··· Record excerpts

-- ==== Sys2Proof/Laws/State.lean ====
section
/-! SUPPORT. Each field of the state after each named update: the one field that the update writes, and every
other as it was. -/

namespace Sys2Proof.Machine

variable (s : State)

/-! ## setThr -/

@[simp] theorem State.setThr_pending (m : Nat) (t : Thread) : (s.setThr m t).pending = s.pending := rfl
@[simp] theorem State.setThr_mem (m : Nat) (t : Thread) : (s.setThr m t).mem = s.mem := rfl
@[simp] theorem State.setThr_poison (m : Nat) (t : Thread) : (s.setThr m t).poison = s.poison := rfl
@[simp] theorem State.setThr_regs (m : Nat) (t : Thread) : (s.setThr m t).regs = s.regs := rfl
@[simp] theorem State.setThr_threads (m : Nat) (t : Thread) : (s.setThr m t).threads = Map.set Thread.reset s.threads m t := rfl
@[simp] theorem State.setThr_cores (m : Nat) (t : Thread) : (s.setThr m t).cores = s.cores := rfl
@[simp] theorem State.setThr_l2 (m : Nat) (t : Thread) : (s.setThr m t).l2 = s.l2 := rfl
@[simp] theorem State.setThr_l3 (m : Nat) (t : Thread) : (s.setThr m t).l3 = s.l3 := rfl
@[simp] theorem State.setThr_txns (m : Nat) (t : Thread) : (s.setThr m t).txns = s.txns := rfl
@[simp] theorem State.setThr_ingress (m : Nat) (t : Thread) : (s.setThr m t).ingress = s.ingress := rfl
@[simp] theorem State.setThr_atRing (m : Nat) (t : Thread) : (s.setThr m t).atRing = s.atRing := rfl
@[simp] theorem State.setThr_prefCmp (m : Nat) (t : Thread) : (s.setThr m t).prefCmp = s.prefCmp := rfl
@[simp] theorem State.setThr_wbs (m : Nat) (t : Thread) : (s.setThr m t).wbs = s.wbs := rfl
@[simp] theorem State.setThr_rcm (m : Nat) (t : Thread) : (s.setThr m t).rcm = s.rcm := rfl
@[simp] theorem State.setThr_pinned (m : Nat) (t : Thread) : (s.setThr m t).pinned = s.pinned := rfl
@[simp] theorem State.setThr_pinRes (m : Nat) (t : Thread) : (s.setThr m t).pinRes = s.pinRes := rfl
@[simp] theorem State.setThr_pinOver (m : Nat) (t : Thread) : (s.setThr m t).pinOver = s.pinOver := rfl
@[simp] theorem State.setThr_potc (m : Nat) (t : Thread) : (s.setThr m t).potc = s.potc := rfl
@[simp] theorem State.setThr_mcq (m : Nat) (t : Thread) : (s.setThr m t).mcq = s.mcq := rfl
@[simp] theorem State.setThr_dram (m : Nat) (t : Thread) : (s.setThr m t).dram = s.dram := rfl
@[simp] theorem State.setThr_ways (m : Nat) (t : Thread) : (s.setThr m t).ways = s.ways := rfl
@[simp] theorem State.setThr_dpc (m : Nat) (t : Thread) : (s.setThr m t).dpc = s.dpc := rfl
@[simp] theorem State.setThr_ranks (m : Nat) (t : Thread) : (s.setThr m t).ranks = s.ranks := rfl
@[simp] theorem State.setThr_x8 (m : Nat) (t : Thread) : (s.setThr m t).x8 = s.x8 := rfl
@[simp] theorem State.setThr_spd (m : Nat) (t : Thread) : (s.setThr m t).spd = s.spd := rfl
@[simp] theorem State.setThr_mcs (m : Nat) (t : Thread) : (s.setThr m t).mcs = s.mcs := rfl
@[simp] theorem State.setThr_od (m : Nat) (t : Thread) : (s.setThr m t).od = s.od := rfl
@[simp] theorem State.setThr_stc (m : Nat) (t : Thread) : (s.setThr m t).stc = s.stc := rfl
@[simp] theorem State.setThr_ownFaults (m : Nat) (t : Thread) : (s.setThr m t).ownFaults = s.ownFaults := rfl
@[simp] theorem State.setThr_fltSeen (m : Nat) (t : Thread) : (s.setThr m t).fltSeen = s.fltSeen := rfl
@[simp] theorem State.setThr_gateEvent (m : Nat) (t : Thread) : (s.setThr m t).gateEvent = s.gateEvent := rfl
@[simp] theorem State.setThr_fltHist (m : Nat) (t : Thread) : (s.setThr m t).fltHist = s.fltHist := rfl
@[simp] theorem State.setThr_scn (m : Nat) (t : Thread) : (s.setThr m t).scn = s.scn := rfl
@[simp] theorem State.setThr_pins (m : Nat) (t : Thread) : (s.setThr m t).pins = s.pins := rfl
@[simp] theorem State.setThr_mmio (m : Nat) (t : Thread) : (s.setThr m t).mmio = s.mmio := rfl
@[simp] theorem State.setThr_trl (m : Nat) (t : Thread) : (s.setThr m t).trl = s.trl := rfl
@[simp] theorem State.setThr_ports (m : Nat) (t : Thread) : (s.setThr m t).ports = s.ports := rfl
@[simp] theorem State.setThr_held (m : Nat) (t : Thread) : (s.setThr m t).held = s.held := rfl
@[simp] theorem State.setThr_rated604 (m : Nat) (t : Thread) : (s.setThr m t).rated604 = s.rated604 := rfl
@[simp] theorem State.setThr_termWait (m : Nat) (t : Thread) : (s.setThr m t).termWait = s.termWait := rfl
@[simp] theorem State.setThr_dmaUse (m : Nat) (t : Thread) : (s.setThr m t).dmaUse = s.dmaUse := rfl
@[simp] theorem State.setThr_dmaHeld (m : Nat) (t : Thread) : (s.setThr m t).dmaHeld = s.dmaHeld := rfl
@[simp] theorem State.setThr_replay (m : Nat) (t : Thread) : (s.setThr m t).replay = s.replay := rfl
@[simp] theorem State.setThr_replayFull (m : Nat) (t : Thread) : (s.setThr m t).replayFull = s.replayFull := rfl
@[simp] theorem State.setThr_sve (m : Nat) (t : Thread) : (s.setThr m t).sve = s.sve := rfl
@[simp] theorem State.setThr_gnt (m : Nat) (t : Thread) : (s.setThr m t).gnt = s.gnt := rfl
@[simp] theorem State.setThr_sparings (m : Nat) (t : Thread) : (s.setThr m t).sparings = s.sparings := rfl
@[simp] theorem State.setThr_isls (m : Nat) (t : Thread) : (s.setThr m t).isls = s.isls := rfl
@[simp] theorem State.setThr_power (m : Nat) (t : Thread) : (s.setThr m t).power = s.power := rfl
@[simp] theorem State.setThr_patch (m : Nat) (t : Thread) : (s.setThr m t).patch = s.patch := rfl
@[simp] theorem State.setThr_opt (m : Nat) (t : Thread) : (s.setThr m t).opt = s.opt := rfl
@[simp] theorem State.setThr_optIn (m : Nat) (t : Thread) : (s.setThr m t).optIn = s.optIn := rfl
@[simp] theorem State.setThr_cold (m : Nat) (t : Thread) : (s.setThr m t).cold = s.cold := rfl
@[simp] theorem State.setThr_gpos (m : Nat) (t : Thread) : (s.setThr m t).gpos = s.gpos := rfl
@[simp] theorem State.setThr_pmcBad (m : Nat) (t : Thread) : (s.setThr m t).pmcBad = s.pmcBad := rfl
@[simp] theorem State.setThr_presets (m : Nat) (t : Thread) : (s.setThr m t).presets = s.presets := rfl
@[simp] theorem State.setThr_offers (m : Nat) (t : Thread) : (s.setThr m t).offers = s.offers := rfl
@[simp] theorem State.setThr_egressIdle (m : Nat) (t : Thread) : (s.setThr m t).egressIdle = s.egressIdle := rfl
@[simp] theorem State.setThr_free (m : Nat) (t : Thread) : (s.setThr m t).free = s.free := rfl

/-! ## setCore -/

@[simp] theorem State.setCore_pending (c : Nat) (x : Core) : (s.setCore c x).pending = s.pending := rfl
@[simp] theorem State.setCore_mem (c : Nat) (x : Core) : (s.setCore c x).mem = s.mem := rfl
@[simp] theorem State.setCore_poison (c : Nat) (x : Core) : (s.setCore c x).poison = s.poison := rfl
@[simp] theorem State.setCore_regs (c : Nat) (x : Core) : (s.setCore c x).regs = s.regs := rfl
@[simp] theorem State.setCore_threads (c : Nat) (x : Core) : (s.setCore c x).threads = s.threads := rfl
@[simp] theorem State.setCore_cores (c : Nat) (x : Core) : (s.setCore c x).cores = Map.set Core.reset s.cores c x := rfl
@[simp] theorem State.setCore_l2 (c : Nat) (x : Core) : (s.setCore c x).l2 = s.l2 := rfl
@[simp] theorem State.setCore_l3 (c : Nat) (x : Core) : (s.setCore c x).l3 = s.l3 := rfl
@[simp] theorem State.setCore_txns (c : Nat) (x : Core) : (s.setCore c x).txns = s.txns := rfl
@[simp] theorem State.setCore_ingress (c : Nat) (x : Core) : (s.setCore c x).ingress = s.ingress := rfl
@[simp] theorem State.setCore_atRing (c : Nat) (x : Core) : (s.setCore c x).atRing = s.atRing := rfl
@[simp] theorem State.setCore_prefCmp (c : Nat) (x : Core) : (s.setCore c x).prefCmp = s.prefCmp := rfl
@[simp] theorem State.setCore_wbs (c : Nat) (x : Core) : (s.setCore c x).wbs = s.wbs := rfl
@[simp] theorem State.setCore_rcm (c : Nat) (x : Core) : (s.setCore c x).rcm = s.rcm := rfl
@[simp] theorem State.setCore_pinned (c : Nat) (x : Core) : (s.setCore c x).pinned = s.pinned := rfl
@[simp] theorem State.setCore_pinRes (c : Nat) (x : Core) : (s.setCore c x).pinRes = s.pinRes := rfl
@[simp] theorem State.setCore_pinOver (c : Nat) (x : Core) : (s.setCore c x).pinOver = s.pinOver := rfl
@[simp] theorem State.setCore_potc (c : Nat) (x : Core) : (s.setCore c x).potc = s.potc := rfl
@[simp] theorem State.setCore_mcq (c : Nat) (x : Core) : (s.setCore c x).mcq = s.mcq := rfl
@[simp] theorem State.setCore_dram (c : Nat) (x : Core) : (s.setCore c x).dram = s.dram := rfl
@[simp] theorem State.setCore_ways (c : Nat) (x : Core) : (s.setCore c x).ways = s.ways := rfl
@[simp] theorem State.setCore_dpc (c : Nat) (x : Core) : (s.setCore c x).dpc = s.dpc := rfl
@[simp] theorem State.setCore_ranks (c : Nat) (x : Core) : (s.setCore c x).ranks = s.ranks := rfl
@[simp] theorem State.setCore_x8 (c : Nat) (x : Core) : (s.setCore c x).x8 = s.x8 := rfl
@[simp] theorem State.setCore_spd (c : Nat) (x : Core) : (s.setCore c x).spd = s.spd := rfl
@[simp] theorem State.setCore_mcs (c : Nat) (x : Core) : (s.setCore c x).mcs = s.mcs := rfl
@[simp] theorem State.setCore_od (c : Nat) (x : Core) : (s.setCore c x).od = s.od := rfl
@[simp] theorem State.setCore_stc (c : Nat) (x : Core) : (s.setCore c x).stc = s.stc := rfl
@[simp] theorem State.setCore_ownFaults (c : Nat) (x : Core) : (s.setCore c x).ownFaults = s.ownFaults := rfl
@[simp] theorem State.setCore_fltSeen (c : Nat) (x : Core) : (s.setCore c x).fltSeen = s.fltSeen := rfl
@[simp] theorem State.setCore_gateEvent (c : Nat) (x : Core) : (s.setCore c x).gateEvent = s.gateEvent := rfl
@[simp] theorem State.setCore_fltHist (c : Nat) (x : Core) : (s.setCore c x).fltHist = s.fltHist := rfl
@[simp] theorem State.setCore_scn (c : Nat) (x : Core) : (s.setCore c x).scn = s.scn := rfl
@[simp] theorem State.setCore_pins (c : Nat) (x : Core) : (s.setCore c x).pins = s.pins := rfl
@[simp] theorem State.setCore_mmio (c : Nat) (x : Core) : (s.setCore c x).mmio = s.mmio := rfl
@[simp] theorem State.setCore_trl (c : Nat) (x : Core) : (s.setCore c x).trl = s.trl := rfl
@[simp] theorem State.setCore_ports (c : Nat) (x : Core) : (s.setCore c x).ports = s.ports := rfl
@[simp] theorem State.setCore_held (c : Nat) (x : Core) : (s.setCore c x).held = s.held := rfl
@[simp] theorem State.setCore_rated604 (c : Nat) (x : Core) : (s.setCore c x).rated604 = s.rated604 := rfl
@[simp] theorem State.setCore_termWait (c : Nat) (x : Core) : (s.setCore c x).termWait = s.termWait := rfl
@[simp] theorem State.setCore_dmaUse (c : Nat) (x : Core) : (s.setCore c x).dmaUse = s.dmaUse := rfl
@[simp] theorem State.setCore_dmaHeld (c : Nat) (x : Core) : (s.setCore c x).dmaHeld = s.dmaHeld := rfl
@[simp] theorem State.setCore_replay (c : Nat) (x : Core) : (s.setCore c x).replay = s.replay := rfl
@[simp] theorem State.setCore_replayFull (c : Nat) (x : Core) : (s.setCore c x).replayFull = s.replayFull := rfl
@[simp] theorem State.setCore_sve (c : Nat) (x : Core) : (s.setCore c x).sve = s.sve := rfl
@[simp] theorem State.setCore_gnt (c : Nat) (x : Core) : (s.setCore c x).gnt = s.gnt := rfl
@[simp] theorem State.setCore_sparings (c : Nat) (x : Core) : (s.setCore c x).sparings = s.sparings := rfl
@[simp] theorem State.setCore_isls (c : Nat) (x : Core) : (s.setCore c x).isls = s.isls := rfl
@[simp] theorem State.setCore_power (c : Nat) (x : Core) : (s.setCore c x).power = s.power := rfl
@[simp] theorem State.setCore_patch (c : Nat) (x : Core) : (s.setCore c x).patch = s.patch := rfl
@[simp] theorem State.setCore_opt (c : Nat) (x : Core) : (s.setCore c x).opt = s.opt := rfl
@[simp] theorem State.setCore_optIn (c : Nat) (x : Core) : (s.setCore c x).optIn = s.optIn := rfl
@[simp] theorem State.setCore_cold (c : Nat) (x : Core) : (s.setCore c x).cold = s.cold := rfl
@[simp] theorem State.setCore_gpos (c : Nat) (x : Core) : (s.setCore c x).gpos = s.gpos := rfl
@[simp] theorem State.setCore_pmcBad (c : Nat) (x : Core) : (s.setCore c x).pmcBad = s.pmcBad := rfl
@[simp] theorem State.setCore_presets (c : Nat) (x : Core) : (s.setCore c x).presets = s.presets := rfl
@[simp] theorem State.setCore_offers (c : Nat) (x : Core) : (s.setCore c x).offers = s.offers := rfl
@[simp] theorem State.setCore_egressIdle (c : Nat) (x : Core) : (s.setCore c x).egressIdle = s.egressIdle := rfl
@[simp] theorem State.setCore_free (c : Nat) (x : Core) : (s.setCore c x).free = s.free := rfl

······

Of the lines above, extract only those from the line with "t).optIn = s.optIn := rfl" to the line with "t).gpos = s.gpos := rfl", both included, exactly as written.

• **Result of this exercise**
@[simp] theorem State.setThr_optIn (m : Nat) (t : Thread) : (s.setThr m t).optIn = s.optIn := rfl
@[simp] theorem State.setThr_cold (m : Nat) (t : Thread) : (s.setThr m t).cold = s.cold := rfl
@[simp] theorem State.setThr_gpos (m : Nat) (t : Thread) : (s.setThr m t).gpos = s.gpos := rfl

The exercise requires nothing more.